Personal information
- Date of birth: 11 December 1963 (age 62)
- Place of birth: Tilburg, Netherlands
- Height: 1.78 m (5 ft 10 in)
- Position: Striker

Team information
- Current team: İstanbul Başakşehir (assistant coach)

Senior career*
- Years: Team / Apps / (Gls)
- 1982–1984: Willem II / 18 / (0)
- 1984–1987: RKC / 80 / (42)
- 1987–1988: VVV / 50 / (17)
- 1988–1990: Toulon / 31 / (6)
- 1990–1995: NAC / 165 / (92)
- 1995–1996: Willem II / 26 / (9)
- 1996–1998: RKC / 34 / (3)
- 1998–2000: RBC / 41 / (19)
- 2000: Auckland Kingz / 8 / (0)
- Total:  / 433 / (185)

Managerial career
- 2004: Achilles Veen
- 2011–2012: Excelsior
- 2012: Eindhoven
- 2014–2017: Vitesse (assistant)
- 2017–2019: Esbjerg fB
- 2022–2023: Heracles Almelo
- 2024–2025: VVV-Venlo
- 2025–: İstanbul Başakşehir (assistant)

= John Lammers (footballer) =

Dutch football manager (born 1963)

Johannes Gerardus Adrianus "John" Lammers (/nl/; born 11 December 1963) is a Dutch professional football manager and former player who is an assistant coach with Turkish Süper Lig club İstanbul Başakşehir.

==Playing career==
Lammers started his professional career in the 1982–83 season. He played as a forward for Willem II Tilburg, RKC Waalwijk, VVV-Venlo, Toulon, NAC Breda, RBC Roosendaal and New Zealand club Auckland Kingz.

==Coaching career==
After his active career he started to work as an assistant coach, and also served as striker coach at Feyenoord Rotterdam's youth complex. He was subsequently signed by SBV Excelsior as Alex Pastoor's aide at the small Rotterdam-based club. In June 2011, after the departure of Pastoor to NEC, he was promoted as head coach for the new season. After one year to serve as head coach, he left Excelsior in charge of Eerste Divisie club FC Eindhoven. He signed a two-year contract with the club.

In June 2017 he was named new head coach of Danish Superliga club Esbjerg fB. He was dismissed in September 2019.

On 25 June 2022, Heracles Almelo appointed Lammers as head coach on a two-year deal with an option for another year, after the club had suffered relegation to the second-tier Eerste Divisie.

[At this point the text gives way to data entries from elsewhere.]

-- ==== Sys2Proof/Laws/Operands.lean ====
section
/-! SUPPORT. What firing does, said once: the gate of a slot that may fire, the state that a completed effect leaves, and the
outcome of each form of instruction (`fireEff`, `fireVal`, `fireDef`). The meanings are proved through these. -/

namespace Sys2Proof.Machine

theorem State.strand_setStrand_same {s : State} {k : Nat} {t : Strand} (u : Strand) (h : s.strand k = some t) :
    (s.setStrand k u).strand k = some u := by
  have hk : k < s.strands.length := (List.getElem?_eq_some_iff.1 h).1
  simp [State.strand, State.setStrand, hk]

theorem State.strand_setStrand_other {s : State} {k j : Nat} (u : Strand) (h : j ≠ k) :
    (s.setStrand k u).strand j = s.strand j := by
  simp [State.strand, State.setStrand, List.getElem?_set_ne (Ne.symm h)]

theorem State.strand_addPerf (s : State) (p c n k : Nat) : (s.addPerf p c n).strand k = s.strand k := rfl

theorem State.strand_push (s : State) (e : Instr) (k : Nat) : (s.push e).strand k = s.strand k := rfl

theorem State.modStrand_some {s : State} {k : Nat} {t : Strand} (f : Strand → Strand) (h : s.strand k = some t) :
    s.modStrand k f = s.setStrand k (f t) := by
  simp [State.modStrand, h]

theorem State.setStrand_setStrand (s : State) (k : Nat) (t u : Strand) : (s.setStrand k t).setStrand k u = s.setStrand k u := by
  simp [State.setStrand]

theorem State.setStrand_addPerf (s : State) (k : Nat) (t : Strand) (p c n : Nat) :
    (s.addPerf p c n).setStrand k t = (s.setStrand k t).addPerf p c n := rfl

theorem State.modBlock_some {s : State} {k : Nat} {t : Strand} {b : BlockRun} (f : BlockRun → BlockRun)
    (h : s.strand k = some t) (hb : t.block = some b) : s.modBlock k f = s.setStrand k { t with block := some (f b) } := by
  simp [State.modBlock, State.modStrand, h, hb]

/-- The context of a slot: its strand, block and slot as they stand. -/
theorem State.ctxAt_some {s : State} {k j : Nat} {c : Ctx} (h : s.ctxAt k j = some c) :
    c.k = k ∧ c.j = j ∧ s.strand k = some c.t ∧ c.t.block = some c.b ∧ c.b.slots[j]? = some c.o := by
  unfold State.ctxAt at h
  split at h
  · cases h
  · split at h
    · cases h
    · split at h
      · cases h
      · cases h
        exact ⟨rfl, rfl, ‹_›, ‹_›, ‹_›⟩

theorem State.ctx_some {s : State} {c : Ctx} (h : s.ctx = some c) :
    s.strand c.k = some c.t ∧ c.t.block = some c.b ∧ c.b.slots[c.j]? = some c.o := by
  obtain ⟨hk, hj, h1, h2, h3⟩ := State.ctxAt_some h
  exact ⟨hk ▸ h1, h2, hj ▸ h3⟩

/-- A slot that may fire passes its gate, with the values on its operands (R15, R16). -/
theorem gate_mayFire {p : Pred} {u : Uses} {early : Bool} {o : Slot} (h : o.mayFire p u = true) (hu : u ≠ .merge) :
    gate p u early o = .go (opVal o.l) (opVal o.r) (opVal o.p) := by
  simp only [Slot.mayFire, Bool.and_eq_true, Bool.not_eq_true'] at h
  obtain ⟨⟨⟨⟨hs, hc⟩, hp⟩, hv⟩, -⟩ := h
  have hn : (usedOperands u o).any (fun t => t == some Token.null) = false := by
    rw [List.any_eq_false]
    intro x hx
    have := List.all_eq_true.1 hv x hx
    rcases x with _ | ⟨_ | _ | _⟩ <;> simp_all [isValue]
  have hi : (usedOperands u o).any Option.isNone = false := by
    rw [List.any_eq_false]
    intro x hx
    have := List.all_eq_true.1 hv x hx
    rcases x with _ | ⟨_ | _ | _⟩ <;> simp_all [isValue]
  have hg : operandGate u early o = .go (opVal o.l) (opVal o.r) (opVal o.p) := by
    unfold operandGate
    simp [hn, hi]
  have hst : (decide (o.status = .sent) || decide (o.status = .done)) = false := by
    rcases h' : o.status <;> simp_all
  unfold gate
  rw [hst, if_neg (by simp), if_neg hu, if_neg (by simp [hc])]
  cases p with
  | always => exact hg
  | onTrue =>
    rcases h' : o.p with _ | ⟨_ | _ | _⟩ <;> simp_all [predOk]
  | onFalse =>
    rcases h' : o.p with _ | ⟨_ | _ | _⟩ <;> simp_all [predOk]

/-- A slot that may fire fires: its effect is applied (R15). -/
theorem fire_issues {s : State} {c : Ctx} {p : Pred} {u : Uses} (h : Issues s c p u) (hu : u ≠ .merge) (early : Bool)
    (ta tb : Target) (res : Resolve) (f : Ctx → State → Word → Word → Word → Eff) :
    fire p u early ta tb res f s = applyEff c ta tb res (f c s (opVal c.o.l) (opVal c.o.r) (opVal c.o.p)) s := by
  unfold fire
  have hb : c.o.bad = false := by
    have := h.2
    simp only [Slot.mayFire, Bool.and_eq_true, Bool.not_eq_true'] at this
    exact this.2
  rw [h.1]
  simp [gate_mayFire h.2 hu, hb]

/-- A token delivered to a target that is free. -/
theorem State.deliver_take {s : State} {k : Nat} {t : Strand} {b b' : BlockRun} {tg : Target} {x : Option Token}
    (h : s.strand k = some t) (hb : t.block = some b) (hp : b.take tg x = some b') :
    s.deliver k tg x = s.setStrand k { t with block := some b' } := by
  cases x with
  | none =>
    simp only [BlockRun.take, Option.some.injEq] at hp
    subst hp
    have : ({ t with block := some b } : Strand) = t := by rw [← hb]
    simp only [State.deliver, this]
    have hk : s.strands.set k t = s.strands := by
      apply List.ext_getElem?
      intro i
      by_cases hi : k = i
      · subst hi
        rw [List.getElem?_set_self (List.getElem?_eq_some_iff.1 h).1]
        exact h.symm
      · rw [List.getElem?_set_ne hi]
    simp only [State.setStrand, hk]
  | some tok =>
    simp only [BlockRun.take] at hp
    simp only [State.deliver, h, hb, hp]

/-- A token on an operand changes no slot's status, and so not what the block waits for (R10). -/
theorem BlockRun.awaits_setSlot (b : BlockRun) (i : Nat) (o : Slot) (h : o.status = ((b.slots[i]?).getD {}).status) :
    ({ b with slots := b.slots.set i o } : BlockRun).awaits = b.awaits := by
  have hm : (b.slots.set i o).map Slot.status = b.slots.map Slot.status := by
    apply List.ext_getElem?
    intro n
    by_cases hn : i = n
    · subst hn
      by_cases hl : i < b.slots.length
      · simp_all
      · simp [hl]
    · simp [List.getElem?_set_ne hn]
  have ha (l : List Slot) : (l.any fun o => o.status == .waiting || o.status == .sent) =
      (l.map Slot.status).any fun x => x == .waiting || x == .sent := by
    rw [List.any_map]; rfl
  simp only [BlockRun.awaits, ha, hm]

theorem BlockRun.awaits_put {b b' : BlockRun} {tg : Target} {x : Token} (h : b.put tg x = some b') : b'.awaits = b.awaits := by
  cases tg <;> simp only [BlockRun.put] at h
  case none => cases h; rfl
  case pred c =>
    split at h
    · cases h; exact b.awaits_setSlot _ _ rfl
    · split at h
      · cases h; rfl
      · cases h
  all_goals
    split at h
    · cases h
    · split at h
      · cases h; exact b.awaits_setSlot _ _ rfl
      · split at h
        · cases h; rfl
        · cases h

theorem BlockRun.awaits_take {b b' : BlockRun} {tg : Target} {x : Option Token} (h : b.take tg x = some b') :
    b'.awaits = b.awaits := by
  cases x with
  | none => cases h; rfl
  | some tok => exact BlockRun.awaits_put h

/-- An effect that is done leaves the slot fired and its tokens on its targets (R15, R16, R272). -/
theorem applyEff_ok {s1 : State} {c : Ctx} {t1 : Strand} {b1 b2 : BlockRun} {ta tb : Target} {x y : Option Token}
    (res : Resolve) (s : State) (h1 : s1.strand c.k = some t1) (hb : t1.block = some b1)
    (hf : b1.fired c.j ta tb x y = some b2) : applyEff c ta tb res (.ok s1 x y) s = s1.firedAt c t1 b2 := by
  obtain ⟨b, hx, hy⟩ := Option.bind_eq_some_iff.1 hf
  simp only [applyEff, State.deliver2, State.setStatus]
  have hw : (b1.setStatus c.j .done).awaits = b2.awaits := by rw [BlockRun.awaits_take hy, BlockRun.awaits_take hx]
  rw [State.modBlock_some _ h1 hb, State.settle, State.modStrand_some _ (State.strand_setStrand_same _ h1),
    State.setStrand_setStrand]
  simp only [Strand.settled, Option.any_some, hw]
  rw [State.deliver_take (t := { t1 with block := some (b1.setStatus c.j .done),
                                         state := if b2.awaits = true then .blocked else .running })
      (by rw [State.strand_addPerf]; exact State.strand_setStrand_same _ h1) rfl hx,
    State.deliver_take (t := { t1 with block := some b, state := if b2.awaits = true then .blocked else .running })
      (by rw [State.setStrand_addPerf, State.setStrand_setStrand, State.strand_addPerf]; exact State.strand_setStrand_same _ h1) rfl hy]
  simp only [State.setStrand_addPerf, State.setStrand_setStrand, State.firedAt]

/-- An instruction that fires and whose effect is done completes. -/
theorem completes_of_fire {i : Instr} {s : State} {c : Ctx} {p : Pred} {u : Uses} {early : Bool} {ta tb : Target} {res : Resolve}
    {f : Ctx → State → Word → Word → Word → Eff} {s1 : State} {x y : Option Token}
    (he : exec i s = .next (fire p u early ta tb res f s)) (h : Issues s c p u) (hu : u ≠ .merge)
    (hf : f c s (opVal c.o.l) (opVal c.o.r) (opVal c.o.p) = .ok s1 x y) : Completes i s c s1 ta tb x y := by
  intro t1 b1 b2 h1 h2 h3
  rw [he, fire_issues h hu, hf, applyEff_ok res s h1 h2 h3]

/-- A value instruction sends its value. -/
theorem sendsValue_of_fireVal {i : Instr} {p : Pred} {u : Uses} {ta tb : Target} {f : Word → Word → Word → Word}
    (he : ∀ s, exec i s = fireVal p u ta tb f s) (hu : u ≠ .merge) : SendsValue i p u ta tb f :=
  fun s _ h => completes_of_fire (he s) h hu rfl

/-- An entry taken while the deferred list has room and no entry of the region stands for it (R33, R134). -/
theorem takeEntry_room {c : Ctx} {s : State} {d : Deferred} {joins : Deferred → Bool}
    (hj : c.t.region.deferred.any joins = false) (hr : c.t.region.deferred.length < 32) :
    takeEntry c s d joins = some (s.deferred c d) := by
  simp [takeEntry, hj, hr, State.deferred]

theorem deferEff_room {c : Ctx} {s : State} (d : Deferred) (v : Option Word) {joins : Deferred → Bool}
    (hj : c.t.region.deferred.any joins = false) (hr : c.t.region.deferred.length < 32) :
    deferEff c s d v joins = .ok (s.deferred c d) (v.map Token.value) (v.map Token.value) := by
  simp [deferEff, takeEntry_room hj hr]

/-- The full list: F_REGION_OVERFLOW (R33). -/
theorem deferEff_full {c : Ctx} {s : State} (d : Deferred) (v : Option Word) {joins : Deferred → Bool}
    (hj : c.t.region.deferred.any joins = false) (hr : ¬c.t.region.deferred.length < 32) :
    deferEff c s d v joins = .fault { code := .regionOverflow } := by
  simp [deferEff, takeEntry, hj, hr]

theorem checked_pass {cs : List (Bool × FaultInfo)} {e : Eff} (h : ∀ x ∈ cs, x.1 = false) : checked cs e = e := by
  unfold checked
  have : firstFault cs = none := by
    induction cs with
    | nil => rfl
    | cons x t ih =>
      obtain ⟨bad, f⟩ := x
      have hb : bad = false := h (bad, f) (by simp)
      simp only [firstFault, hb]
      exact ih fun y hy => h y (List.mem_cons_of_mem _ hy)
  rw [this]

/-- A fault at fire, before a boundary instruction has been performed, is taken (R44, R139). -/
theorem fire_faults {s : State} {c : Ctx} {p : Pred} {u : Uses} {early : Bool} {ta tb : Target} {res : Resolve}
    {f : Ctx → State → Word → Word → Word → Eff} {info : FaultInfo} (h : Issues s c p u) (hu : u ≠ .merge)
    (hf : f c s (opVal c.o.l) (opVal c.o.r) (opVal c.o.p) = .fault info) (hp : c.b.performed = false) :
    fire p u early ta tb res f s = s.takeFault c.k ⟨info, c.b.addr, c.j⟩ := by
  rw [fire_issues h hu, hf]
  simp [applyEff, hp]

end Sys2Proof.Machine
end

In his first season in charge, Lammers gained the club promotion back to the top division.

On 26 March 2024, Lammers was announced as VVV-Venlo's new head coach ahead of the 2024–25 season, replacing the outgoing Rick Kruys who had decided to seek new challenges. Lammers signed a two-year contract. He left VVV-Venlo on 11 September 2025.

Two days later, Lammers was hired by İstanbul Başakşehir in Turkey as an assistant to Nuri Şahin.